Through Jiff’s Mission Control dashboard, employers will receive insights into which programs work and which do not. This makes it easy for them to pinpoint, and make real-time decisions, on where they should invest in future programs. In addition, Mission Control gives HR actionable insights on how to maximize the impact of their existing programs, by deploying specific engagement tactics such as employee communications, or by adjusting incentives or store credits.
Reallocate Budget Towards Personalized Incentives and Care Navigation
If all else fails, and employers still need to redesign the benefits package to come in below the tax thresholds, Jiff can turn the “perceived” loss into a “perceived gain.”
For example, oftentimes employees are upset about moving to a HDHP for the first time, when in fact this represents an opportunity to get them more engaged as informed healthcare consumers.
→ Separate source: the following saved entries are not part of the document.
-- ==== Sys2Proof/Laws/PerInstr.lean ====
section
/-! SUPPORT. A statement per operation, about its syntax: the row of the opcode map that its word passes. -/

namespace Sys2Proof.Laws.EncodingRow

/-- The word of the operation passes the test of exactly one row of 30_encoding.md R83, the one with its mnemonic. -/
def Statement (i : Instr) : Prop :=
  (opcodeMap.filter (fun r => r.accepts (encode i))).map OpcodeRow.mnemonic = [i.mnemonic]

/-- A mask that is 0 on the operand's bits sees nothing of the operand. -/
theorem or_zeroExtend_and {n : Nat} (p m : CmdWord) (v : BitVec n) (hm : ∀ i, i < n → m.getLsbD i = false) :
    (p ||| v.zeroExtend 32) &&& m = p &&& m := by
  have hz : v.zeroExtend 32 &&& m = 0#32 := by
    apply BitVec.eq_of_getLsbD_eq
    intro i _
    by_cases hi : i < n
    · simp [hm i hi]
    · simp [BitVec.getLsbD_of_ge v i (by omega)]
  rw [BitVec.and_or_distrib_right, hz, BitVec.or_zero]

/-- A row whose opcode is not the word's does not accept it. -/
theorem accepts_eq_false {r : OpcodeRow} {w : CmdWord} (hm : r.mask &&& 0xFF000000#32 = 0xFF000000#32)
    (hw : w &&& 0xFF000000#32 ≠ r.pattern &&& 0xFF000000#32) : r.accepts w = false := by
  rw [OpcodeRow.accepts, beq_eq_false_iff_ne]
  intro h
  apply hw
  rw [← h, BitVec.and_assoc, hm]

/-- The opcode bits of a word with an operand below them. -/
theorem opcode_bits {n : Nat} (p : CmdWord) (v : BitVec n) (hn : n ≤ 24) :
    (p ||| v.zeroExtend 32) &&& 0xFF000000#32 = p &&& 0xFF000000#32 := by
  apply or_zeroExtend_and
  intro i hi
  have : i < 24 := by omega
  interval_cases i <;> rfl

theorem crcSeed (imm16 : Half) : Statement (.crcSeed imm16) := by
  have hop := opcode_bits 0x01000000#32 imm16 (by omega)
  have hrow : (0x01000000#32 ||| imm16.zeroExtend 32) &&& 0xFFFF0000#32 = 0x01000000#32 :=
    or_zeroExtend_and _ _ _ (by intro i hi; interval_cases i <;> rfl)
  unfold Statement opcodeMap
  rw [List.filter_cons_of_pos (by rw [encode, OpcodeRow.accepts, hrow]; rfl)]
  repeat rw [List.filter_cons_of_neg
    (by rw [accepts_eq_false rfl (by rw [encode, hop]; decide)]; exact Bool.false_ne_true)]
  rfl

theorem crcByte (imm8 : Byte) : Statement (.crcByte imm8) := by
  have hop := opcode_bits 0x02000000#32 imm8 (by omega)
  have hrow : (0x02000000#32 ||| imm8.zeroExtend 32) &&& 0xFFFFFF00#32 = 0x02000000#32 :=
    or_zeroExtend_and _ _ _ (by intro i hi; interval_cases i <;> rfl)
  unfold Statement opcodeMap
  rw [List.filter_cons_of_neg
    (by rw [accepts_eq_false rfl (by rw [encode, hop]; decide)]; exact Bool.false_ne_true)]
  rw [List.filter_cons_of_pos (by rw [encode, OpcodeRow.accepts, hrow]; rfl)]
  repeat rw [List.filter_cons_of_neg
    (by rw [accepts_eq_false rfl (by rw [encode, hop]; decide)]; exact Bool.false_ne_true)]
  rfl

theorem crcRd : Statement .crcRd := by unfold Statement; decide

theorem segStart (imm24 : Addr) : Statement (.segStart imm24) := by
  have hop := opcode_bits 0x10000000#32 imm24 le_rfl
  have hrow : (0x10000000#32 ||| imm24.zeroExtend 32) &&& 0xFF000000#32 = 0x10000000#32 := hop.trans rfl
  unfold Statement opcodeMap
  iterate 3 rw [List.filter_cons_of_neg
    (by rw [accepts_eq_false rfl (by rw [encode, hop]; decide)]; exact Bool.false_ne_true)]
  rw [List.filter_cons_of_pos (by rw [encode, OpcodeRow.accepts, hrow]; rfl)]
  repeat rw [List.filter_cons_of_neg
    (by rw [accepts_eq_false rfl (by rw [encode, hop]; decide)]; exact Bool.false_ne_true)]
  rfl

theorem segStep : Statement .segStep := by unfold Statement; decide

theorem segRun : Statement .segRun := by unfold Statement; decide

theorem stRd : Statement .stRd := by unfold Statement; decide

end Sys2Proof.Laws.EncodingRow
end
Employers who recognize this can reallocate some of their benefits contribution budget — using a fraction of the savings from switching to HDHPs — towards new offerings that are actually quite valuable to employees, such as, personalized incentives, and a care navigator services.
Additionally, care navigation — provided through Jiff and our partners — can support employees as they make more decisions in their own care and coverage.
Employees may have an adverse reaction to increased deductibles initially, but by shifting these dollars to an engaging, personalized, incentives budget, employees may eventually perceive even greater value from their benefits.
With the Cadillac Tax countdown clock ticking, Jiff’s enterprise health benefits platform is a valuable tool for employers in preparation. Jiff gives benefits managers the insights they need to understand what benefits programs are working and which should be cut, and to personalize programs and improve employees’ use of benefits, which drives up ROI and helps the bottom line. With Jiff, employers can confidently navigate around the Cadillac Tax and help employees get the most out of their health benefits.